Each line of the data that mentions the string "some" needs to be identified and copied.

(Stored items)
[Start of section]
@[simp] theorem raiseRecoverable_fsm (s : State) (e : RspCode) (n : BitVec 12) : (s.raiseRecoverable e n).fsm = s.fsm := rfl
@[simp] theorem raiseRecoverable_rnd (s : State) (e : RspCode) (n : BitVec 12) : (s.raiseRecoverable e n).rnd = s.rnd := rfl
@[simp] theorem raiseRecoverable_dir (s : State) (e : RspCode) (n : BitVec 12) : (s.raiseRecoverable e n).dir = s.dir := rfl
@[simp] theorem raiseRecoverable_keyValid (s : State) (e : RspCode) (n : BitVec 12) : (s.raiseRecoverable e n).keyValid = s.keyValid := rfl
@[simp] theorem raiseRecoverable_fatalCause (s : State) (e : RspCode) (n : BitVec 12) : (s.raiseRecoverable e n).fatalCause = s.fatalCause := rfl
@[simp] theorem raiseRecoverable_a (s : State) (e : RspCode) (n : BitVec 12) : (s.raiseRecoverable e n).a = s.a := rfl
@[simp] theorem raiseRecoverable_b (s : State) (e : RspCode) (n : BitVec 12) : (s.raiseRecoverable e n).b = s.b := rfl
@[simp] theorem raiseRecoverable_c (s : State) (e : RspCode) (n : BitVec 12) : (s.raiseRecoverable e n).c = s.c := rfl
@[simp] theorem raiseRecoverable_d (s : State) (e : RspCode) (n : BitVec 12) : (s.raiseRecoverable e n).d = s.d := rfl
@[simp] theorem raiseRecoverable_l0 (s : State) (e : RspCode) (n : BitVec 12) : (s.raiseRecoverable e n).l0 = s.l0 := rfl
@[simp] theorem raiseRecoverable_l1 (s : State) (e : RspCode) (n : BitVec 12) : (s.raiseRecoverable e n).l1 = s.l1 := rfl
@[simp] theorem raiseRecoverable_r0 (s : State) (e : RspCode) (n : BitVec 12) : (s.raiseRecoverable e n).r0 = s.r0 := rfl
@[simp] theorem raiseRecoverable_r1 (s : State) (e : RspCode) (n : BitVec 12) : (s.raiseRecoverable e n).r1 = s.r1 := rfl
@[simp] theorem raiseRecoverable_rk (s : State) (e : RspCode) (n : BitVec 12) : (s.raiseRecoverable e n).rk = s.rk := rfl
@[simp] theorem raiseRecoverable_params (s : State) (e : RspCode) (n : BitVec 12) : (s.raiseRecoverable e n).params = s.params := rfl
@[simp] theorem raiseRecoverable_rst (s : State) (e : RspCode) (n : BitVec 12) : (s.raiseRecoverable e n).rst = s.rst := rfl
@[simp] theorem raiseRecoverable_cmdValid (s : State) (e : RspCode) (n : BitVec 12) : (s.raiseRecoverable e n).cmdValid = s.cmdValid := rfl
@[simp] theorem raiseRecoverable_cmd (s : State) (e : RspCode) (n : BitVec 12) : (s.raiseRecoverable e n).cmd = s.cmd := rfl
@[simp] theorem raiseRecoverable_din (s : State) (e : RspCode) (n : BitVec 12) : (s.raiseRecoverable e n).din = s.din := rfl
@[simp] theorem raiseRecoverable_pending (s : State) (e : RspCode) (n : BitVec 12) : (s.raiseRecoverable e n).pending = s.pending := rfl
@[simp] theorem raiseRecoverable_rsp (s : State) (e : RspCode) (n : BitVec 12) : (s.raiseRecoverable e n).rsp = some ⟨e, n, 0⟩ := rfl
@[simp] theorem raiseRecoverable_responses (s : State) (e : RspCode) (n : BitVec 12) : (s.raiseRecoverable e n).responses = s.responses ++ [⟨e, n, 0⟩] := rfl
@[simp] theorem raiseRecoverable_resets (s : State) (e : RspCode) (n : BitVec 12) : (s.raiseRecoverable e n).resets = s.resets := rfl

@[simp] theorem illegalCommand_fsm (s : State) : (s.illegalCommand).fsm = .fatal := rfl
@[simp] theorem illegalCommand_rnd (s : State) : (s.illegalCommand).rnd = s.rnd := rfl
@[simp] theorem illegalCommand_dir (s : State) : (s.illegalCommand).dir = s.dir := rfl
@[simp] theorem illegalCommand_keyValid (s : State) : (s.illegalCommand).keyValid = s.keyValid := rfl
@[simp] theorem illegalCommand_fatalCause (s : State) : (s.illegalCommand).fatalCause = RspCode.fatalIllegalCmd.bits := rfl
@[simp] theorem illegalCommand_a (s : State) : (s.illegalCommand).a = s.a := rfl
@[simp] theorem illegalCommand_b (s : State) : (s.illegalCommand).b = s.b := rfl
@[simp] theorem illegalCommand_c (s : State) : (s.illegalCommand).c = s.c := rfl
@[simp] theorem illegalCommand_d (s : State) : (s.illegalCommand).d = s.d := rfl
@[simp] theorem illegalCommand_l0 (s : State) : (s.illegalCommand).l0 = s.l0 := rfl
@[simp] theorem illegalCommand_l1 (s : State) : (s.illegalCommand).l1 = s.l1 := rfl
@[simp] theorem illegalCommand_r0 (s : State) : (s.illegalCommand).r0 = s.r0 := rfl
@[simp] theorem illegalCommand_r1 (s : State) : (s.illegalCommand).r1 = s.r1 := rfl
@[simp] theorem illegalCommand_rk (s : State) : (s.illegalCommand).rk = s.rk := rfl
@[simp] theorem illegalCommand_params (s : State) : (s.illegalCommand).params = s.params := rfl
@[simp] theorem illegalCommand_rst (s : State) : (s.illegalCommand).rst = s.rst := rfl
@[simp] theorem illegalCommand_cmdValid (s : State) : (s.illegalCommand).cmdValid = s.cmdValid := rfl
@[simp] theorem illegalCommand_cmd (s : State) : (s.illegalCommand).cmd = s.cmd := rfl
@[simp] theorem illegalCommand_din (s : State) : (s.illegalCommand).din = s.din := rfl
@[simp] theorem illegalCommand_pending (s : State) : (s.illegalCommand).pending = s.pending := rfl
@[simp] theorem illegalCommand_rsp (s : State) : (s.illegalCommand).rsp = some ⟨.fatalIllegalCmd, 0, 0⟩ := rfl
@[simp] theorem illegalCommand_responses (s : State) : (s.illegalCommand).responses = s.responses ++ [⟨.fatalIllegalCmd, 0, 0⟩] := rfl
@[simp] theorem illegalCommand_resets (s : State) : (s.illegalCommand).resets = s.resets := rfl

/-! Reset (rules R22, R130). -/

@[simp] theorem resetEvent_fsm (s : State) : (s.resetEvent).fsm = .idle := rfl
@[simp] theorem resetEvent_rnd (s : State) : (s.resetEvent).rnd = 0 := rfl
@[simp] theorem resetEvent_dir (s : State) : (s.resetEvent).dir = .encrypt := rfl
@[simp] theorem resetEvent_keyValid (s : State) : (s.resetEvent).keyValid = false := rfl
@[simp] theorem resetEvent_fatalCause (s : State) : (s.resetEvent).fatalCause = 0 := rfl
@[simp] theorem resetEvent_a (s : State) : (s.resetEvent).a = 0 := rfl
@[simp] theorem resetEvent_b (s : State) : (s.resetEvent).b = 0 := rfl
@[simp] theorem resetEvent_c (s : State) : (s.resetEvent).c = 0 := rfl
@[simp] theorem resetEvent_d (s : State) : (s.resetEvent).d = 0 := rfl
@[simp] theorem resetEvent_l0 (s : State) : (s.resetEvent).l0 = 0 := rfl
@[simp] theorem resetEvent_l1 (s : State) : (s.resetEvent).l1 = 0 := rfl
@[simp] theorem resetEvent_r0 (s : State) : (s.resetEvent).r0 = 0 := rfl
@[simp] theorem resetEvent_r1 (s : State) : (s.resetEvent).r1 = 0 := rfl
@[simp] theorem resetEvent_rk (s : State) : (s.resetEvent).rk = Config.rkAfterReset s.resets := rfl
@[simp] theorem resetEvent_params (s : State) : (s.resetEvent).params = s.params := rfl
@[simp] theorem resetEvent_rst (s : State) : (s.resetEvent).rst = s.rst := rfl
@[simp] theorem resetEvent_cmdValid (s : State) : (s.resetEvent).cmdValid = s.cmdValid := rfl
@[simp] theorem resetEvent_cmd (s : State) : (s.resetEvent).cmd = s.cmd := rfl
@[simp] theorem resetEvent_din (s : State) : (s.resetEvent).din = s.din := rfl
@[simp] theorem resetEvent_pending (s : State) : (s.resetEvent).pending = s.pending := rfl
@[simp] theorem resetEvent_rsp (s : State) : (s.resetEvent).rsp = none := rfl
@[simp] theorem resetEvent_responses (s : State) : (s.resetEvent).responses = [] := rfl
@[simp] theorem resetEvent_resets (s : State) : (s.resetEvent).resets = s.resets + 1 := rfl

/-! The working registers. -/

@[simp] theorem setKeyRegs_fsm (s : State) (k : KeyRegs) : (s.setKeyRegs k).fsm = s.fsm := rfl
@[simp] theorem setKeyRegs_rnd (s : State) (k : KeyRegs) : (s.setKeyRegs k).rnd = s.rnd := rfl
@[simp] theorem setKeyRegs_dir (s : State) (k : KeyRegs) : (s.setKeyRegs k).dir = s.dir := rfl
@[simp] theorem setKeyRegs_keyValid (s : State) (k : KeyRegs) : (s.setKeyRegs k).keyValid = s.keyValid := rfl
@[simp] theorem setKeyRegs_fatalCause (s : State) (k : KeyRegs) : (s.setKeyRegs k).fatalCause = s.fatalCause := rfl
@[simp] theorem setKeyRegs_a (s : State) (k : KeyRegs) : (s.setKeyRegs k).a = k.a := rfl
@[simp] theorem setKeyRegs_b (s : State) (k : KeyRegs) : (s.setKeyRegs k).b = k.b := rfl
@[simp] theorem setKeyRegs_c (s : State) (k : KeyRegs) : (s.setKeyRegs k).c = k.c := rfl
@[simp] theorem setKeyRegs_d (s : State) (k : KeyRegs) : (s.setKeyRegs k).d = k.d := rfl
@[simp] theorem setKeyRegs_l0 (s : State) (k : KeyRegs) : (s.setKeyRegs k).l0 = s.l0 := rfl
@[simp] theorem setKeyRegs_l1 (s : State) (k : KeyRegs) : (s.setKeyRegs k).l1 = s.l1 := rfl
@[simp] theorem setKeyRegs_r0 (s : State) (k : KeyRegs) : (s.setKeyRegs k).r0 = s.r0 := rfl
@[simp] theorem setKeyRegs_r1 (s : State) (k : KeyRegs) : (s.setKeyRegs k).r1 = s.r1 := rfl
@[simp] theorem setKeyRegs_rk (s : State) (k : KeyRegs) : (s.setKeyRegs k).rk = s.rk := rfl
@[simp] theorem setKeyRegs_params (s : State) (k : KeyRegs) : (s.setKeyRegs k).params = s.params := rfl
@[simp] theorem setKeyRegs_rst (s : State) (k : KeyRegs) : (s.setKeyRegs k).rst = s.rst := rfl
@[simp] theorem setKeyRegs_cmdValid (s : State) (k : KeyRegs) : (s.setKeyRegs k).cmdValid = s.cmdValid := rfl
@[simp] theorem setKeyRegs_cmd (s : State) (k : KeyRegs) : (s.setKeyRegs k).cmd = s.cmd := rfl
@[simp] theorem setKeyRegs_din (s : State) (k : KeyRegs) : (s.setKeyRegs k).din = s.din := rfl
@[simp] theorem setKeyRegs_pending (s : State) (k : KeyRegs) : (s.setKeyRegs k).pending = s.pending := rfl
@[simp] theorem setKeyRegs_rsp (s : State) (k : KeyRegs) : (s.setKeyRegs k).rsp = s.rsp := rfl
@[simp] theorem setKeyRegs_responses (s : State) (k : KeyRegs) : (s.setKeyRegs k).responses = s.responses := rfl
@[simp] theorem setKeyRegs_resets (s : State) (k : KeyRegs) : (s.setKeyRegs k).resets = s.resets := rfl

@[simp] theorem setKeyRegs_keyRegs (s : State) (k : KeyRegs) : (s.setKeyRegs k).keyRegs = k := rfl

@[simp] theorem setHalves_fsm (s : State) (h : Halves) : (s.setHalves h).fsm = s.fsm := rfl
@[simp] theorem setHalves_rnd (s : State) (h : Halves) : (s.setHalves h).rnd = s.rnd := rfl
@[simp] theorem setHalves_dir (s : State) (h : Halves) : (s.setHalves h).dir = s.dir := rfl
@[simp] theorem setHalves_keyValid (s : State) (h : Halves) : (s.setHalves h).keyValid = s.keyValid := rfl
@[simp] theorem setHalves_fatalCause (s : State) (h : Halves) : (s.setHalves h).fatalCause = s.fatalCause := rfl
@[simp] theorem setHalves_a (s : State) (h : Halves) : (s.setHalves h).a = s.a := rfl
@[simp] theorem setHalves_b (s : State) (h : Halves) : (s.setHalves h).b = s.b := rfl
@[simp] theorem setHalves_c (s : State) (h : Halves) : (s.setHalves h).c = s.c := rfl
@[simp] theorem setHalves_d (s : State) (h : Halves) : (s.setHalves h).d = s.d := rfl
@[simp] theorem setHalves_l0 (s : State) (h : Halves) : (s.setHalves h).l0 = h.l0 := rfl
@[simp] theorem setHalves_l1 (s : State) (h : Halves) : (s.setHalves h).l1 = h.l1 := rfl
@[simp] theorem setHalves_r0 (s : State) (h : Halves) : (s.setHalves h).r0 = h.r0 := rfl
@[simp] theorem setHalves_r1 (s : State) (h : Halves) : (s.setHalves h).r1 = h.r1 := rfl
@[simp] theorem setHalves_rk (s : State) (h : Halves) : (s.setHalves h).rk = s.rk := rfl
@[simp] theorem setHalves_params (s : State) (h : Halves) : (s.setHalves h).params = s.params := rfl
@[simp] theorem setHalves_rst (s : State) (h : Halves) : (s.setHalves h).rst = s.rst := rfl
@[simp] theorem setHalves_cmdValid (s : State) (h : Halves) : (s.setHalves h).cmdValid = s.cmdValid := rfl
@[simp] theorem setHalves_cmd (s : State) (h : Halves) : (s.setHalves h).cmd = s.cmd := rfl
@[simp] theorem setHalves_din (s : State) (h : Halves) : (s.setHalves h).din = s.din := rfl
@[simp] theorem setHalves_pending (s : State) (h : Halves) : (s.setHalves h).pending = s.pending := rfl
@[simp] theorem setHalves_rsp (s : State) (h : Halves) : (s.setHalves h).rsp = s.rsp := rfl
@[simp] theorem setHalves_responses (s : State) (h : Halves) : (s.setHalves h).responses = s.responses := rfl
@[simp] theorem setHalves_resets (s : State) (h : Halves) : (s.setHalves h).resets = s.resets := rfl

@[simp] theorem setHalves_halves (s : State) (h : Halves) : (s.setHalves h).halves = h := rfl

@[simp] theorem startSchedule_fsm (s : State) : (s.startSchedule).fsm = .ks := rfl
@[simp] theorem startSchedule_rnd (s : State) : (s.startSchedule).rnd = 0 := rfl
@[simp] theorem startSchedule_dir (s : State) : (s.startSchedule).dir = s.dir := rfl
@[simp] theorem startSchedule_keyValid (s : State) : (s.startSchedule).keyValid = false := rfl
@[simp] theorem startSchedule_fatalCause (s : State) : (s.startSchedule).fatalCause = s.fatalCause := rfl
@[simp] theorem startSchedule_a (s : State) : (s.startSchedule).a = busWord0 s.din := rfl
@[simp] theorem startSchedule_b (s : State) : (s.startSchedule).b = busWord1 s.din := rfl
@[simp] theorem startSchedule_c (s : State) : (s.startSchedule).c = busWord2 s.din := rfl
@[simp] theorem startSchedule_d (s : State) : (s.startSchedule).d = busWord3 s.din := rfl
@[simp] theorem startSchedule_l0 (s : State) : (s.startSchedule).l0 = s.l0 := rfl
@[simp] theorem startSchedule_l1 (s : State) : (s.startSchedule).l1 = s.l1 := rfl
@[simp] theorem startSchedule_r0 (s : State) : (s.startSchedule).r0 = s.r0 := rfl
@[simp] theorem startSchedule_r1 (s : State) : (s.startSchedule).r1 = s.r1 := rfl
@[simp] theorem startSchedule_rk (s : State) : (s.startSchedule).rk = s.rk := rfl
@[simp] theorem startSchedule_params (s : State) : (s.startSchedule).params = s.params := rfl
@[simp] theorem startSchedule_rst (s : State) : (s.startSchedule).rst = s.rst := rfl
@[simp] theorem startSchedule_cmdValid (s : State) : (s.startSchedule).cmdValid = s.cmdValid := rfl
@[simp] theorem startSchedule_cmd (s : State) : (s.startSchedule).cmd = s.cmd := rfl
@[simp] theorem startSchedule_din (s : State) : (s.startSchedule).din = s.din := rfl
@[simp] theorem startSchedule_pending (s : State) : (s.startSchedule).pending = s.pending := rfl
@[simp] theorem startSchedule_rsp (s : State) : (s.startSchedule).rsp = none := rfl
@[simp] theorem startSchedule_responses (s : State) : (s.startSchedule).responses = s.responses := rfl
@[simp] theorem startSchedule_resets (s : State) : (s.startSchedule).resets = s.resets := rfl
[End of section]
▶ **Task output**:
@[simp] theorem raiseRecoverable_rsp (s : State) (e : RspCode) (n : BitVec 12) : (s.raiseRecoverable e n).rsp = some ⟨e, n, 0⟩ := rfl
@[simp] theorem illegalCommand_rsp (s : State) : (s.illegalCommand).rsp = some ⟨.fatalIllegalCmd, 0, 0⟩ := rfl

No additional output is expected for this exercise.